What to produce ▸ Go through the data below and copy each line that includes "inRegion".

───── Material supplied

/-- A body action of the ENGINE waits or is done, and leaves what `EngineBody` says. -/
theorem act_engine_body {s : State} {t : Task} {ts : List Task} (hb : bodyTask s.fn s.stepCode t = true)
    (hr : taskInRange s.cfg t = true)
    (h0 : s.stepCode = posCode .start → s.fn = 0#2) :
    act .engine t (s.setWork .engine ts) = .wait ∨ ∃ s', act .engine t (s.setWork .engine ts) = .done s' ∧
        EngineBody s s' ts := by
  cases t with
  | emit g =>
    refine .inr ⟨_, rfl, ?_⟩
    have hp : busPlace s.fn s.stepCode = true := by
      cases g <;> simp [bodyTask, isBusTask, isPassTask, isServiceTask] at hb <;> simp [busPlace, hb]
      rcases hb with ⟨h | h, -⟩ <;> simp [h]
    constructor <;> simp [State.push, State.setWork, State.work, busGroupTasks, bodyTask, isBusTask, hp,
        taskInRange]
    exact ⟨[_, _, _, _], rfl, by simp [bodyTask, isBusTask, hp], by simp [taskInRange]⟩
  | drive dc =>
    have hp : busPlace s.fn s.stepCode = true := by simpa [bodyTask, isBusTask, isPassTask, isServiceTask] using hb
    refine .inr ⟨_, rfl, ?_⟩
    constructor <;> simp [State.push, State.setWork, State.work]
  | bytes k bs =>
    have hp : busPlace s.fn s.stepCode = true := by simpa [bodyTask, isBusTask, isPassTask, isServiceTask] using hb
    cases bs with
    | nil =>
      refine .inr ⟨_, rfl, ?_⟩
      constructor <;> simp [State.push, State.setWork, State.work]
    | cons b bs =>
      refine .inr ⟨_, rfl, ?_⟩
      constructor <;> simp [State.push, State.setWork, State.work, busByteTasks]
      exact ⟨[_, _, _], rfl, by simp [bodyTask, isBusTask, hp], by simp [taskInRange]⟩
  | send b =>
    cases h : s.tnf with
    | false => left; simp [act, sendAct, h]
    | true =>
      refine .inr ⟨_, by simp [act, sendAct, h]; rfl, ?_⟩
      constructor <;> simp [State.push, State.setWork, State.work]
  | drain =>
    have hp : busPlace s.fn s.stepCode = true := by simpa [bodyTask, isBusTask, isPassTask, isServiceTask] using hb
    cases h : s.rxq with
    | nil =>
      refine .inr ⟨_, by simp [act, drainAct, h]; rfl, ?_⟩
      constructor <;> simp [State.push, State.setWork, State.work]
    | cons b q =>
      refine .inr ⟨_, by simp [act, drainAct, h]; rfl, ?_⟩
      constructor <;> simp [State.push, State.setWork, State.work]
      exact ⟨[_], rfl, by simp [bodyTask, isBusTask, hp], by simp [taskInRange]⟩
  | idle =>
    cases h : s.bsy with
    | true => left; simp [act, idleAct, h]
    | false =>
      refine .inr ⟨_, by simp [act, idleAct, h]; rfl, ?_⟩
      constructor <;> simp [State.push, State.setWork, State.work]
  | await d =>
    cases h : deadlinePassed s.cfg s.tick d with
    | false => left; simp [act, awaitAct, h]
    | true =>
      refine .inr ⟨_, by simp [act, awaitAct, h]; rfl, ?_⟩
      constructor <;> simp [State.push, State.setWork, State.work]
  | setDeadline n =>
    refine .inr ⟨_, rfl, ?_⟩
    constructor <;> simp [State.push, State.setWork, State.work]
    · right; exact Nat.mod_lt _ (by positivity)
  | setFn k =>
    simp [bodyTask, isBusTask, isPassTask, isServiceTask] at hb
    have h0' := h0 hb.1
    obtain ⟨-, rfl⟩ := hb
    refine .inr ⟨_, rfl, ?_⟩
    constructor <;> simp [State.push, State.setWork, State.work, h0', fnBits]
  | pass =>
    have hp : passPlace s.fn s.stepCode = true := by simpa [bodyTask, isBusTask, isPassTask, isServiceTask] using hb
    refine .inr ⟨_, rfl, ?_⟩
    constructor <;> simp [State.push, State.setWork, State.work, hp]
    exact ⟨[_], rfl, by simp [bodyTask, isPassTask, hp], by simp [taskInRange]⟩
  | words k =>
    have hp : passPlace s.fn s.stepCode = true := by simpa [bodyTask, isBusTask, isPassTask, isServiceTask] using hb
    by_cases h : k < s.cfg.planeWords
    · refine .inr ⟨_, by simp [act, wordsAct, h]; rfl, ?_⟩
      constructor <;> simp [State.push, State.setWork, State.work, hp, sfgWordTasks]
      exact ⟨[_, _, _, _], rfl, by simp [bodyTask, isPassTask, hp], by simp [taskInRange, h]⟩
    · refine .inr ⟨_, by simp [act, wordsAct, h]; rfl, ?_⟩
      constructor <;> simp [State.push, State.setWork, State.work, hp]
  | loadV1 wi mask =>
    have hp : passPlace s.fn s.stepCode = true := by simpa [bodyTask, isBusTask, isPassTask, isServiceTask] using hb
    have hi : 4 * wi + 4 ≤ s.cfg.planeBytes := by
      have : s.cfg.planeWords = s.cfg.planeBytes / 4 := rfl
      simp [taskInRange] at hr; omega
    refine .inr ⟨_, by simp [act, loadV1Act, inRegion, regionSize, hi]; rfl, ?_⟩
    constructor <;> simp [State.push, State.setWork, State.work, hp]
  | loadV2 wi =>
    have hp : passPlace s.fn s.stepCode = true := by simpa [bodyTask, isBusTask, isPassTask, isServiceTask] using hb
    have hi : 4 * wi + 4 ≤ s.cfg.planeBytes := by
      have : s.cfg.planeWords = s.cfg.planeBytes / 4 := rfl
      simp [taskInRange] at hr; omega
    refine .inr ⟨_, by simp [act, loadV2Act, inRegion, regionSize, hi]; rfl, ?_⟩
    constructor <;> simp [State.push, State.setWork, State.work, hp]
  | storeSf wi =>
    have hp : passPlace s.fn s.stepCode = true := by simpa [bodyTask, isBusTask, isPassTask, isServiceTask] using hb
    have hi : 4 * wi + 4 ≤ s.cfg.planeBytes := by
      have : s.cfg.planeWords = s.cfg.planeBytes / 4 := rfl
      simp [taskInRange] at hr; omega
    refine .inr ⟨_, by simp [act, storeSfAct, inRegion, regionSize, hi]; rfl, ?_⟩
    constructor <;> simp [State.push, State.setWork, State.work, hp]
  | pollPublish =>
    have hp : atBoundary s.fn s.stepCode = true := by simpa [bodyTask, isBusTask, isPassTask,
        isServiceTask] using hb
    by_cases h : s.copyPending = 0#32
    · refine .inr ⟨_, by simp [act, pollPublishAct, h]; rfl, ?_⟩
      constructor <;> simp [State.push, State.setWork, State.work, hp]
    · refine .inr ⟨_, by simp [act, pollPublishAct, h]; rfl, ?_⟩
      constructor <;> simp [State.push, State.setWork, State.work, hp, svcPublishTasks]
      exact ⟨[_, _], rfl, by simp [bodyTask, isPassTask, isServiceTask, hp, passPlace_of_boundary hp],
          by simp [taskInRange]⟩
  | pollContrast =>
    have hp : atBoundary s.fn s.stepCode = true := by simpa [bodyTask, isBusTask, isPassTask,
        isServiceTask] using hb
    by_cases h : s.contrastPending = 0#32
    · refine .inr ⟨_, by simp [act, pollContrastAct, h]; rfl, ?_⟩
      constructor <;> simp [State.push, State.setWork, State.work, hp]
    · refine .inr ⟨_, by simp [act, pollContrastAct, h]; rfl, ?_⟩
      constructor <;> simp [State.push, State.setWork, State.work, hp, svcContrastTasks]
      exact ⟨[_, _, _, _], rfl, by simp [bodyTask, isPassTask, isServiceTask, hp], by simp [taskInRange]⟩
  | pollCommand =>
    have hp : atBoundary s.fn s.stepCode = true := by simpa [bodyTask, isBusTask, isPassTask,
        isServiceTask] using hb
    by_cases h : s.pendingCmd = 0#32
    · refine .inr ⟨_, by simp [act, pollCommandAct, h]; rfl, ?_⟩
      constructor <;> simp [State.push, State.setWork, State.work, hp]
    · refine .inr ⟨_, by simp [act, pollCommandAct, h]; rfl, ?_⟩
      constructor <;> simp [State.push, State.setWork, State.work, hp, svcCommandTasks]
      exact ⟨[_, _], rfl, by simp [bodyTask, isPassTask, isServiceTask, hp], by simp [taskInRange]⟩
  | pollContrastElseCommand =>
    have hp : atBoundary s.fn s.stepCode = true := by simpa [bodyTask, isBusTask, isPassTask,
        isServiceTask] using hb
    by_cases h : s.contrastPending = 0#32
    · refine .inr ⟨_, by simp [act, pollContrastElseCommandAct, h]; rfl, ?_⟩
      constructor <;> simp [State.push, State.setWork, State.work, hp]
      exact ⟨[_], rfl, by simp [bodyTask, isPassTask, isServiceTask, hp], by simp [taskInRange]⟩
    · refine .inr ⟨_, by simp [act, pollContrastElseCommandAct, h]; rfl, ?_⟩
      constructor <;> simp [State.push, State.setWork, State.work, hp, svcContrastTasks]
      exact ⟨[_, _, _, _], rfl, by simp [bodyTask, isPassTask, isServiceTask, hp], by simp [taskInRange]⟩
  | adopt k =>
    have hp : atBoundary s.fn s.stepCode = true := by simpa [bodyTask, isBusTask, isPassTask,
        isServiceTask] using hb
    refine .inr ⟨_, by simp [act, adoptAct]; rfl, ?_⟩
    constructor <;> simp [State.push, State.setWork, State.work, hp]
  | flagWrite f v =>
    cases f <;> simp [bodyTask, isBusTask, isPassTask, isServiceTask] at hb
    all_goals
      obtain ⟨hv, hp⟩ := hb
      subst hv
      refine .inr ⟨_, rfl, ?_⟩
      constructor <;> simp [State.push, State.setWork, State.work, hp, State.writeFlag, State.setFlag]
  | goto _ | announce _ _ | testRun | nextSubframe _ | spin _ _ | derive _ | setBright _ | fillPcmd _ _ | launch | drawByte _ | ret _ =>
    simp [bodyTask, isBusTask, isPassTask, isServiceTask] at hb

──────────

Result for this exercise ▸
    refine .inr ⟨_, by simp [act, loadV1Act, inRegion, regionSize, hi]; rfl, ?_⟩
    refine .inr ⟨_, by simp [act, loadV2Act, inRegion, regionSize, hi]; rfl, ?_⟩
    refine .inr ⟨_, by simp [act, storeSfAct, inRegion, regionSize, hi]; rfl, ?_⟩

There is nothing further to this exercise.